**Exercise prompt**
Lines to return, exactly: from the line with "(s.markUpdated).surface = s.surface := rfl" to the line with "(s.markUpdated).haltReports = s.haltReports := rfl" in the entries below, both included.

Supplied material START

-- ==== Sys2Proof/Laws/State.lean ====
section
/-!
SUPPORT. What each named update of the state does to each field: one lemma per field per update, true by `rfl`,
and what the shared operations made of them leave alone.
-/

namespace Sys2Proof.Machine

/-- Every machine's configuration is well formed (R125, D26). -/
@[simp] theorem State.config_wellFormed (s : State) : configWellFormed s.config = true := s.setup.wellFormed

@[simp] theorem State.constructed_config (c : WellFormedConfig) (n : Nat) (q : List Request)
    (p : List ScriptStep) : (State.constructed c n q p).config = c.toConfig := rfl

variable (s : State)

/-! `markUpdated` -/

@[simp] theorem State.markUpdated_setup : (s.markUpdated).setup = s.setup := rfl
@[simp] theorem State.markUpdated_config : (s.markUpdated).config = s.config := rfl
@[simp] theorem State.markUpdated_ram : (s.markUpdated).ram = s.ram := rfl
@[simp] theorem State.markUpdated_pendingInput : (s.markUpdated).pendingInput = s.pendingInput := rfl
@[simp] theorem State.markUpdated_haltAddress : (s.markUpdated).haltAddress = s.haltAddress := rfl
@[simp] theorem State.markUpdated_grid : (s.markUpdated).grid = s.grid := rfl
@[simp] theorem State.markUpdated_cursorX : (s.markUpdated).cursorX = s.cursorX := rfl
@[simp] theorem State.markUpdated_cursorY : (s.markUpdated).cursorY = s.cursorY := rfl
@[simp] theorem State.markUpdated_updated : (s.markUpdated).updated = true := rfl
@[simp] theorem State.markUpdated_cpu : (s.markUpdated).cpu = s.cpu := rfl
@[simp] theorem State.markUpdated_running : (s.markUpdated).running = s.running := rfl
@[simp] theorem State.markUpdated_watchAddress : (s.markUpdated).watchAddress = s.watchAddress := rfl
@[simp] theorem State.markUpdated_surface : (s.markUpdated).surface = s.surface := rfl
@[simp] theorem State.markUpdated_txLog : (s.markUpdated).txLog = s.txLog := rfl
@[simp] theorem State.markUpdated_haltReports : (s.markUpdated).haltReports = s.haltReports := rfl
@[simp] theorem State.markUpdated_loadFailures : (s.markUpdated).loadFailures = s.loadFailures := rfl
@[simp] theorem State.markUpdated_terminated : (s.markUpdated).terminated = s.terminated := rfl
@[simp] theorem State.markUpdated_resets : (s.markUpdated).resets = s.resets := rfl
@[simp] theorem State.markUpdated_returned : (s.markUpdated).returned = s.returned := rfl
@[simp] theorem State.markUpdated_inbox : (s.markUpdated).inbox = s.inbox := rfl
@[simp] theorem State.markUpdated_cpuScript : (s.markUpdated).cpuScript = s.cpuScript := rfl

/-! `returns` -/

@[simp] theorem State.returns_setup (d : Option Byte) (h : Bool) : (s.returns d h).setup = s.setup := rfl
@[simp] theorem State.returns_config (d : Option Byte) (h : Bool) : (s.returns d h).config = s.config := rfl
@[simp] theorem State.returns_ram (d : Option Byte) (h : Bool) : (s.returns d h).ram = s.ram := rfl
@[simp] theorem State.returns_pendingInput (d : Option Byte) (h : Bool) : (s.returns d h).pendingInput = s.pendingInput := rfl
@[simp] theorem State.returns_haltAddress (d : Option Byte) (h : Bool) : (s.returns d h).haltAddress = s.haltAddress := rfl
@[simp] theorem State.returns_grid (d : Option Byte) (h : Bool) : (s.returns d h).grid = s.grid := rfl
@[simp] theorem State.returns_cursorX (d : Option Byte) (h : Bool) : (s.returns d h).cursorX = s.cursorX := rfl
@[simp] theorem State.returns_cursorY (d : Option Byte) (h : Bool) : (s.returns d h).cursorY = s.cursorY := rfl
@[simp] theorem State.returns_updated (d : Option Byte) (h : Bool) : (s.returns d h).updated = s.updated := rfl
@[simp] theorem State.returns_cpu (d : Option Byte) (h : Bool) : (s.returns d h).cpu = s.cpu := rfl
@[simp] theorem State.returns_running (d : Option Byte) (h : Bool) : (s.returns d h).running = s.running := rfl
@[simp] theorem State.returns_watchAddress (d : Option Byte) (h : Bool) : (s.returns d h).watchAddress = s.watchAddress := rfl
@[simp] theorem State.returns_surface (d : Option Byte) (h : Bool) : (s.returns d h).surface = s.surface := rfl
@[simp] theorem State.returns_txLog (d : Option Byte) (h : Bool) : (s.returns d h).txLog = s.txLog := rfl
@[simp] theorem State.returns_haltReports (d : Option Byte) (h : Bool) : (s.returns d h).haltReports = s.haltReports := rfl
@[simp] theorem State.returns_loadFailures (d : Option Byte) (h : Bool) : (s.returns d h).loadFailures = s.loadFailures := rfl
@[simp] theorem State.returns_terminated (d : Option Byte) (h : Bool) : (s.returns d h).terminated = s.terminated := rfl
@[simp] theorem State.returns_resets (d : Option Byte) (h : Bool) : (s.returns d h).resets = s.resets := rfl
@[simp] theorem State.returns_returned (d : Option Byte) (h : Bool) : (s.returns d h).returned = some ⟨d, h⟩ := rfl
@[simp] theorem State.returns_inbox (d : Option Byte) (h : Bool) : (s.returns d h).inbox = s.inbox := rfl
@[simp] theorem State.returns_cpuScript (d : Option Byte) (h : Bool) : (s.returns d h).cpuScript = s.cpuScript := rfl

/-! `storeByte` -/

@[simp] theorem State.storeByte_setup (a : Nat) (b : Byte) : (s.storeByte a b).setup = s.setup := rfl
@[simp] theorem State.storeByte_config (a : Nat) (b : Byte) : (s.storeByte a b).config = s.config := rfl
@[simp] theorem State.storeByte_ram (a : Nat) (b : Byte) : (s.storeByte a b).ram = Memory.write s.config.ramInit s.ram a b := rfl
@[simp] theorem State.storeByte_pendingInput (a : Nat) (b : Byte) : (s.storeByte a b).pendingInput = s.pendingInput := rfl
@[simp] theorem State.storeByte_haltAddress (a : Nat) (b : Byte) : (s.storeByte a b).haltAddress = s.haltAddress := rfl
@[simp] theorem State.storeByte_grid (a : Nat) (b : Byte) : (s.storeByte a b).grid = s.grid := rfl
@[simp] theorem State.storeByte_cursorX (a : Nat) (b : Byte) : (s.storeByte a b).cursorX = s.cursorX := rfl
@[simp] theorem State.storeByte_cursorY (a : Nat) (b : Byte) : (s.storeByte a b).cursorY = s.cursorY := rfl
@[simp] theorem State.storeByte_updated (a : Nat) (b : Byte) : (s.storeByte a b).updated = s.updated := rfl
@[simp] theorem State.storeByte_cpu (a : Nat) (b : Byte) : (s.storeByte a b).cpu = s.cpu := rfl
@[simp] theorem State.storeByte_running (a : Nat) (b : Byte) : (s.storeByte a b).running = s.running := rfl
@[simp] theorem State.storeByte_watchAddress (a : Nat) (b : Byte) : (s.storeByte a b).watchAddress = s.watchAddress := rfl
@[simp] theorem State.storeByte_surface (a : Nat) (b : Byte) : (s.storeByte a b).surface = s.surface := rfl
@[simp] theorem State.storeByte_txLog (a : Nat) (b : Byte) : (s.storeByte a b).txLog = s.txLog := rfl
@[simp] theorem State.storeByte_haltReports (a : Nat) (b : Byte) : (s.storeByte a b).haltReports = s.haltReports := rfl
@[simp] theorem State.storeByte_loadFailures (a : Nat) (b : Byte) : (s.storeByte a b).loadFailures = s.loadFailures := rfl
@[simp] theorem State.storeByte_terminated (a : Nat) (b : Byte) : (s.storeByte a b).terminated = s.terminated := rfl
@[simp] theorem State.storeByte_resets (a : Nat) (b : Byte) : (s.storeByte a b).resets = s.resets := rfl
@[simp] theorem State.storeByte_returned (a : Nat) (b : Byte) : (s.storeByte a b).returned = s.returned := rfl
@[simp] theorem State.storeByte_inbox (a : Nat) (b : Byte) : (s.storeByte a b).inbox = s.inbox := rfl
@[simp] theorem State.storeByte_cpuScript (a : Nat) (b : Byte) : (s.storeByte a b).cpuScript = s.cpuScript := rfl

/-! `putGlyph` -/

@[simp] theorem State.putGlyph_setup (x y : Nat) (g : Byte) : (s.putGlyph x y g).setup = s.setup := rfl
@[simp] theorem State.putGlyph_config (x y : Nat) (g : Byte) : (s.putGlyph x y g).config = s.config := rfl
@[simp] theorem State.putGlyph_ram (x y : Nat) (g : Byte) : (s.putGlyph x y g).ram = s.ram := rfl
@[simp] theorem State.putGlyph_pendingInput (x y : Nat) (g : Byte) : (s.putGlyph x y g).pendingInput = s.pendingInput := rfl
@[simp] theorem State.putGlyph_haltAddress (x y : Nat) (g : Byte) : (s.putGlyph x y g).haltAddress = s.haltAddress := rfl
@[simp] theorem State.putGlyph_grid (x y : Nat) (g : Byte) : (s.putGlyph x y g).grid = Grid.put s.grid x y (Cell.ofGlyph g) := rfl
@[simp] theorem State.putGlyph_cursorX (x y : Nat) (g : Byte) : (s.putGlyph x y g).cursorX = s.cursorX := rfl
@[simp] theorem State.putGlyph_cursorY (x y : Nat) (g : Byte) : (s.putGlyph x y g).cursorY = s.cursorY := rfl
@[simp] theorem State.putGlyph_updated (x y : Nat) (g : Byte) : (s.putGlyph x y g).updated = s.updated := rfl
@[simp] theorem State.putGlyph_cpu (x y : Nat) (g : Byte) : (s.putGlyph x y g).cpu = s.cpu := rfl
@[simp] theorem State.putGlyph_running (x y : Nat) (g : Byte) : (s.putGlyph x y g).running = s.running := rfl
@[simp] theorem State.putGlyph_watchAddress (x y : Nat) (g : Byte) : (s.putGlyph x y g).watchAddress = s.watchAddress := rfl
@[simp] theorem State.putGlyph_surface (x y : Nat) (g : Byte) : (s.putGlyph x y g).surface = s.surface := rfl
@[simp] theorem State.putGlyph_txLog (x y : Nat) (g : Byte) : (s.putGlyph x y g).txLog = s.txLog := rfl
@[simp] theorem State.putGlyph_haltReports (x y : Nat) (g : Byte) : (s.putGlyph x y g).haltReports = s.haltReports := rfl
@[simp] theorem State.putGlyph_loadFailures (x y : Nat) (g : Byte) : (s.putGlyph x y g).loadFailures = s.loadFailures := rfl
@[simp] theorem State.putGlyph_terminated (x y : Nat) (g : Byte) : (s.putGlyph x y g).terminated = s.terminated := rfl
@[simp] theorem State.putGlyph_resets (x y : Nat) (g : Byte) : (s.putGlyph x y g).resets = s.resets := rfl
@[simp] theorem State.putGlyph_returned (x y : Nat) (g : Byte) : (s.putGlyph x y g).returned = s.returned := rfl
@[simp] theorem State.putGlyph_inbox (x y : Nat) (g : Byte) : (s.putGlyph x y g).inbox = s.inbox := rfl
@[simp] theorem State.putGlyph_cpuScript (x y : Nat) (g : Byte) : (s.putGlyph x y g).cpuScript = s.cpuScript := rfl

/-! `moveCursor` -/

@[simp] theorem State.moveCursor_setup (x y : Nat) : (s.moveCursor x y).setup = s.setup := rfl
@[simp] theorem State.moveCursor_config (x y : Nat) : (s.moveCursor x y).config = s.config := rfl
@[simp] theorem State.moveCursor_ram (x y : Nat) : (s.moveCursor x y).ram = s.ram := rfl
@[simp] theorem State.moveCursor_pendingInput (x y : Nat) : (s.moveCursor x y).pendingInput = s.pendingInput := rfl
@[simp] theorem State.moveCursor_haltAddress (x y : Nat) : (s.moveCursor x y).haltAddress = s.haltAddress := rfl
@[simp] theorem State.moveCursor_grid (x y : Nat) : (s.moveCursor x y).grid = s.grid := rfl
@[simp] theorem State.moveCursor_cursorX (x y : Nat) : (s.moveCursor x y).cursorX = x := rfl
@[simp] theorem State.moveCursor_cursorY (x y : Nat) : (s.moveCursor x y).cursorY = y := rfl
@[simp] theorem State.moveCursor_updated (x y : Nat) : (s.moveCursor x y).updated = s.updated := rfl
@[simp] theorem State.moveCursor_cpu (x y : Nat) : (s.moveCursor x y).cpu = s.cpu := rfl
@[simp] theorem State.moveCursor_running (x y : Nat) : (s.moveCursor x y).running = s.running := rfl
@[simp] theorem State.moveCursor_watchAddress (x y : Nat) : (s.moveCursor x y).watchAddress = s.watchAddress := rfl
@[simp] theorem State.moveCursor_surface (x y : Nat) : (s.moveCursor x y).surface = s.surface := rfl
@[simp] theorem State.moveCursor_txLog (x y : Nat) : (s.moveCursor x y).txLog = s.txLog := rfl
@[simp] theorem State.moveCursor_haltReports (x y : Nat) : (s.moveCursor x y).haltReports = s.haltReports := rfl
@[simp] theorem State.moveCursor_loadFailures (x y : Nat) : (s.moveCursor x y).loadFailures = s.loadFailures := rfl
@[simp] theorem State.moveCursor_terminated (x y : Nat) : (s.moveCursor x y).terminated = s.terminated := rfl
@[simp] theorem State.moveCursor_resets (x y : Nat) : (s.moveCursor x y).resets = s.resets := rfl
@[simp] theorem State.moveCursor_returned (x y : Nat) : (s.moveCursor x y).returned = s.returned := rfl
@[simp] theorem State.moveCursor_inbox (x y : Nat) : (s.moveCursor x y).inbox = s.inbox := rfl
@[simp] theorem State.moveCursor_cpuScript (x y : Nat) : (s.moveCursor x y).cpuScript = s.cpuScript := rfl

/-! `scroll` -/

@[simp] theorem State.scroll_setup : (s.scroll).setup = s.setup := rfl
@[simp] theorem State.scroll_config : (s.scroll).config = s.config := rfl
@[simp] theorem State.scroll_ram : (s.scroll).ram = s.ram := rfl
@[simp] theorem State.scroll_pendingInput : (s.scroll).pendingInput = s.pendingInput := rfl
@[simp] theorem State.scroll_haltAddress : (s.scroll).haltAddress = s.haltAddress := rfl
@[simp] theorem State.scroll_grid : (s.scroll).grid = Grid.scrolled s.config.width s.grid := rfl
@[simp] theorem State.scroll_cursorX : (s.scroll).cursorX = s.cursorX := rfl
@[simp] theorem State.scroll_cursorY : (s.scroll).cursorY = s.cursorY := rfl
@[simp] theorem State.scroll_updated : (s.scroll).updated = s.updated := rfl
@[simp] theorem State.scroll_cpu : (s.scroll).cpu = s.cpu := rfl
@[simp] theorem State.scroll_running : (s.scroll).running = s.running := rfl
@[simp] theorem State.scroll_watchAddress : (s.scroll).watchAddress = s.watchAddress := rfl
@[simp] theorem State.scroll_surface : (s.scroll).surface = s.surface := rfl
@[simp] theorem State.scroll_txLog : (s.scroll).txLog = s.txLog := rfl
@[simp] theorem State.scroll_haltReports : (s.scroll).haltReports = s.haltReports := rfl
@[simp] theorem State.scroll_loadFailures : (s.scroll).loadFailures = s.loadFailures := rfl
@[simp] theorem State.scroll_terminated : (s.scroll).terminated = s.terminated := rfl
@[simp] theorem State.scroll_resets : (s.scroll).resets = s.resets := rfl
@[simp] theorem State.scroll_returned : (s.scroll).returned = s.returned := rfl
@[simp] theorem State.scroll_inbox : (s.scroll).inbox = s.inbox := rfl
@[simp] theorem State.scroll_cpuScript : (s.scroll).cpuScript = s.cpuScript := rfl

Supplied material END

**Finished task**
@[simp] theorem State.markUpdated_surface : (s.markUpdated).surface = s.surface := rfl
@[simp] theorem State.markUpdated_txLog : (s.markUpdated).txLog = s.txLog := rfl
@[simp] theorem State.markUpdated_haltReports : (s.markUpdated).haltReports = s.haltReports := rfl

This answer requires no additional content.